■ Provided data:
-- ==== Sys2Proof/Laws/State.lean ====
section
/-! SUPPORT. Laws/State.lean: one lemma per field per update of State, so that no proof unfolds a record update. -/

namespace Sys2Proof.Machine

variable (s : State)

@[simp] theorem State.drawn_params : s.drawn.params = s.params := rfl
@[simp] theorem State.drawn_cmd : s.drawn.cmd = s.cmd := rfl
@[simp] theorem State.drawn_status : s.drawn.status = s.status := rfl
@[simp] theorem State.drawn_cfg : s.drawn.cfg = s.cfg := rfl
@[simp] theorem State.drawn_textLen : s.drawn.textLen = s.textLen := rfl
@[simp] theorem State.drawn_streamLen : s.drawn.streamLen = s.streamLen := rfl
@[simp] theorem State.drawn_outLen : s.drawn.outLen = s.outLen := rfl
@[simp] theorem State.drawn_root : s.drawn.root = s.root := rfl
@[simp] theorem State.drawn_nodeCnt : s.drawn.nodeCnt = s.nodeCnt := rfl
@[simp] theorem State.drawn_nleaf : s.drawn.nleaf = s.nleaf := rfl
@[simp] theorem State.drawn_errInfo : s.drawn.errInfo = s.errInfo := rfl
@[simp] theorem State.drawn_text : s.drawn.text = s.text := rfl
@[simp] theorem State.drawn_stream : s.drawn.stream = s.stream := rfl
@[simp] theorem State.drawn_out : s.drawn.out = s.out := rfl
@[simp] theorem State.drawn_freq : s.drawn.freq = s.freq := rfl
@[simp] theorem State.drawn_node : s.drawn.node = s.node := rfl
@[simp] theorem State.drawn_codeLen : s.drawn.codeLen = s.codeLen := rfl
@[simp] theorem State.drawn_codeBit : s.drawn.codeBit = s.codeBit := rfl
@[simp] theorem State.drawn_answer : s.drawn.answer = s.answer := rfl
@[simp] theorem State.drawn_pending : s.drawn.pending = s.pending := rfl
@[simp] theorem State.drawn_draws : s.drawn.draws = s.draws + 1 := rfl

@[simp] theorem State.issue_params (w : Word) : (s.issue w).params = s.params := rfl
@[simp] theorem State.issue_cmd (w : Word) : (s.issue w).cmd = w := rfl
@[simp] theorem State.issue_status (w : Word) : (s.issue w).status = s.status.issued := rfl
@[simp] theorem State.issue_cfg (w : Word) : (s.issue w).cfg = s.cfg := rfl
@[simp] theorem State.issue_textLen (w : Word) : (s.issue w).textLen = s.textLen := rfl
@[simp] theorem State.issue_streamLen (w : Word) : (s.issue w).streamLen = s.streamLen := rfl
@[simp] theorem State.issue_outLen (w : Word) : (s.issue w).outLen = s.outLen := rfl
@[simp] theorem State.issue_root (w : Word) : (s.issue w).root = s.root := rfl
@[simp] theorem State.issue_nodeCnt (w : Word) : (s.issue w).nodeCnt = s.nodeCnt := rfl
@[simp] theorem State.issue_nleaf (w : Word) : (s.issue w).nleaf = s.nleaf := rfl
@[simp] theorem State.issue_errInfo (w : Word) : (s.issue w).errInfo = s.errInfo := rfl
@[simp] theorem State.issue_text (w : Word) : (s.issue w).text = s.text := rfl
@[simp] theorem State.issue_stream (w : Word) : (s.issue w).stream = s.stream := rfl
@[simp] theorem State.issue_out (w : Word) : (s.issue w).out = s.out := rfl
@[simp] theorem State.issue_freq (w : Word) : (s.issue w).freq = s.freq := rfl
@[simp] theorem State.issue_node (w : Word) : (s.issue w).node = s.node := rfl
@[simp] theorem State.issue_codeLen (w : Word) : (s.issue w).codeLen = s.codeLen := rfl
@[simp] theorem State.issue_codeBit (w : Word) : (s.issue w).codeBit = s.codeBit := rfl
@[simp] theorem State.issue_answer (w : Word) : (s.issue w).answer = s.answer := rfl
@[simp] theorem State.issue_pending (w : Word) : (s.issue w).pending = s.pending := rfl
@[simp] theorem State.issue_draws (w : Word) : (s.issue w).draws = s.draws := rfl

@[simp] theorem State.succeed_params : s.succeed.params = s.params := rfl
@[simp] theorem State.succeed_cmd : s.succeed.cmd = s.cmd := rfl
@[simp] theorem State.succeed_status : s.succeed.status = s.status.succeeded := rfl
@[simp] theorem State.succeed_cfg : s.succeed.cfg = s.cfg := rfl
@[simp] theorem State.succeed_textLen : s.succeed.textLen = s.textLen := rfl
@[simp] theorem State.succeed_streamLen : s.succeed.streamLen = s.streamLen := rfl
@[simp] theorem State.succeed_outLen : s.succeed.outLen = s.outLen := rfl
@[simp] theorem State.succeed_root : s.succeed.root = s.root := rfl
@[simp] theorem State.succeed_nodeCnt : s.succeed.nodeCnt = s.nodeCnt := rfl
@[simp] theorem State.succeed_nleaf : s.succeed.nleaf = s.nleaf := rfl
@[simp] theorem State.succeed_errInfo : s.succeed.errInfo = 0 := rfl
@[simp] theorem State.succeed_text : s.succeed.text = s.text := rfl
@[simp] theorem State.succeed_stream : s.succeed.stream = s.stream := rfl
@[simp] theorem State.succeed_out : s.succeed.out = s.out := rfl
@[simp] theorem State.succeed_freq : s.succeed.freq = s.freq := rfl
@[simp] theorem State.succeed_node : s.succeed.node = s.node := rfl
@[simp] theorem State.succeed_codeLen : s.succeed.codeLen = s.codeLen := rfl
@[simp] theorem State.succeed_codeBit : s.succeed.codeBit = s.codeBit := rfl
@[simp] theorem State.succeed_answer : s.succeed.answer = s.answer := rfl
@[simp] theorem State.succeed_pending : s.succeed.pending = s.pending := rfl
@[simp] theorem State.succeed_draws : s.succeed.draws = s.draws + 1 := rfl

■ Assignment:
Line by line, copy the entries above exactly as they appear.

■ Answer section:
-- ==== Sys2Proof/Laws/State.lean ====
section
/-! SUPPORT. Laws/State.lean: one lemma per field per update of State, so that no proof unfolds a record update. -/

namespace Sys2Proof.Machine

variable (s : State)

@[simp] theorem State.drawn_params : s.drawn.params = s.params := rfl
@[simp] theorem State.drawn_cmd : s.drawn.cmd = s.cmd := rfl
@[simp] theorem State.drawn_status : s.drawn.status = s.status := rfl
@[simp] theorem State.drawn_cfg : s.drawn.cfg = s.cfg := rfl
@[simp] theorem State.drawn_textLen : s.drawn.textLen = s.textLen := rfl
@[simp] theorem State.drawn_streamLen : s.drawn.streamLen = s.streamLen := rfl
@[simp] theorem State.drawn_outLen : s.drawn.outLen = s.outLen := rfl
@[simp] theorem State.drawn_root : s.drawn.root = s.root := rfl
@[simp] theorem State.drawn_nodeCnt : s.drawn.nodeCnt = s.nodeCnt := rfl
@[simp] theorem State.drawn_nleaf : s.drawn.nleaf = s.nleaf := rfl
@[simp] theorem State.drawn_errInfo : s.drawn.errInfo = s.errInfo := rfl
@[simp] theorem State.drawn_text : s.drawn.text = s.text := rfl
@[simp] theorem State.drawn_stream : s.drawn.stream = s.stream := rfl
@[simp] theorem State.drawn_out : s.drawn.out = s.out := rfl
@[simp] theorem State.drawn_freq : s.drawn.freq = s.freq := rfl
@[simp] theorem State.drawn_node : s.drawn.node = s.node := rfl
@[simp] theorem State.drawn_codeLen : s.drawn.codeLen = s.codeLen := rfl
@[simp] theorem State.drawn_codeBit : s.drawn.codeBit = s.codeBit := rfl
@[simp] theorem State.drawn_answer : s.drawn.answer = s.answer := rfl
@[simp] theorem State.drawn_pending : s.drawn.pending = s.pending := rfl
@[simp] theorem State.drawn_draws : s.drawn.draws = s.draws + 1 := rfl

@[simp] theorem State.issue_params (w : Word) : (s.issue w).params = s.params := rfl
@[simp] theorem State.issue_cmd (w : Word) : (s.issue w).cmd = w := rfl
@[simp] theorem State.issue_status (w : Word) : (s.issue w).status = s.status.issued := rfl
@[simp] theorem State.issue_cfg (w : Word) : (s.issue w).cfg = s.cfg := rfl
@[simp] theorem State.issue_textLen (w : Word) : (s.issue w).textLen = s.textLen := rfl
@[simp] theorem State.issue_streamLen (w : Word) : (s.issue w).streamLen = s.streamLen := rfl
@[simp] theorem State.issue_outLen (w : Word) : (s.issue w).outLen = s.outLen := rfl
@[simp] theorem State.issue_root (w : Word) : (s.issue w).root = s.root := rfl
@[simp] theorem State.issue_nodeCnt (w : Word) : (s.issue w).nodeCnt = s.nodeCnt := rfl
@[simp] theorem State.issue_nleaf (w : Word) : (s.issue w).nleaf = s.nleaf := rfl
@[simp] theorem State.issue_errInfo (w : Word) : (s.issue w).errInfo = s.errInfo := rfl
@[simp] theorem State.issue_text (w : Word) : (s.issue w).text = s.text := rfl
@[simp] theorem State.issue_stream (w : Word) : (s.issue w).stream = s.stream := rfl
@[simp] theorem State.issue_out (w : Word) : (s.issue w).out = s.out := rfl
@[simp] theorem State.issue_freq (w : Word) : (s.issue w).freq = s.freq := rfl
@[simp] theorem State.issue_node (w : Word) : (s.issue w).node = s.node := rfl
@[simp] theorem State.issue_codeLen (w : Word) : (s.issue w).codeLen = s.codeLen := rfl
@[simp] theorem State.issue_codeBit (w : Word) : (s.issue w).codeBit = s.codeBit := rfl
@[simp] theorem State.issue_answer (w : Word) : (s.issue w).answer = s.answer := rfl
@[simp] theorem State.issue_pending (w : Word) : (s.issue w).pending = s.pending := rfl
@[simp] theorem State.issue_draws (w : Word) : (s.issue w).draws = s.draws := rfl

@[simp] theorem State.succeed_params : s.succeed.params = s.params := rfl
@[simp] theorem State.succeed_cmd : s.succeed.cmd = s.cmd := rfl
@[simp] theorem State.succeed_status : s.succeed.status = s.status.succeeded := rfl
@[simp] theorem State.succeed_cfg : s.succeed.cfg = s.cfg := rfl
@[simp] theorem State.succeed_textLen : s.succeed.textLen = s.textLen := rfl
@[simp] theorem State.succeed_streamLen : s.succeed.streamLen = s.streamLen := rfl
@[simp] theorem State.succeed_outLen : s.succeed.outLen = s.outLen := rfl
@[simp] theorem State.succeed_root : s.succeed.root = s.root := rfl
@[simp] theorem State.succeed_nodeCnt : s.succeed.nodeCnt = s.nodeCnt := rfl
@[simp] theorem State.succeed_nleaf : s.succeed.nleaf = s.nleaf := rfl
@[simp] theorem State.succeed_errInfo : s.succeed.errInfo = 0 := rfl
@[simp] theorem State.succeed_text : s.succeed.text = s.text := rfl
@[simp] theorem State.succeed_stream : s.succeed.stream = s.stream := rfl
@[simp] theorem State.succeed_out : s.succeed.out = s.out := rfl
@[simp] theorem State.succeed_freq : s.succeed.freq = s.freq := rfl
@[simp] theorem State.succeed_node : s.succeed.node = s.node := rfl
@[simp] theorem State.succeed_codeLen : s.succeed.codeLen = s.codeLen := rfl
@[simp] theorem State.succeed_codeBit : s.succeed.codeBit = s.codeBit := rfl
@[simp] theorem State.succeed_answer : s.succeed.answer = s.answer := rfl
@[simp] theorem State.succeed_pending : s.succeed.pending = s.pending := rfl
@[simp] theorem State.succeed_draws : s.succeed.draws = s.draws + 1 := rfl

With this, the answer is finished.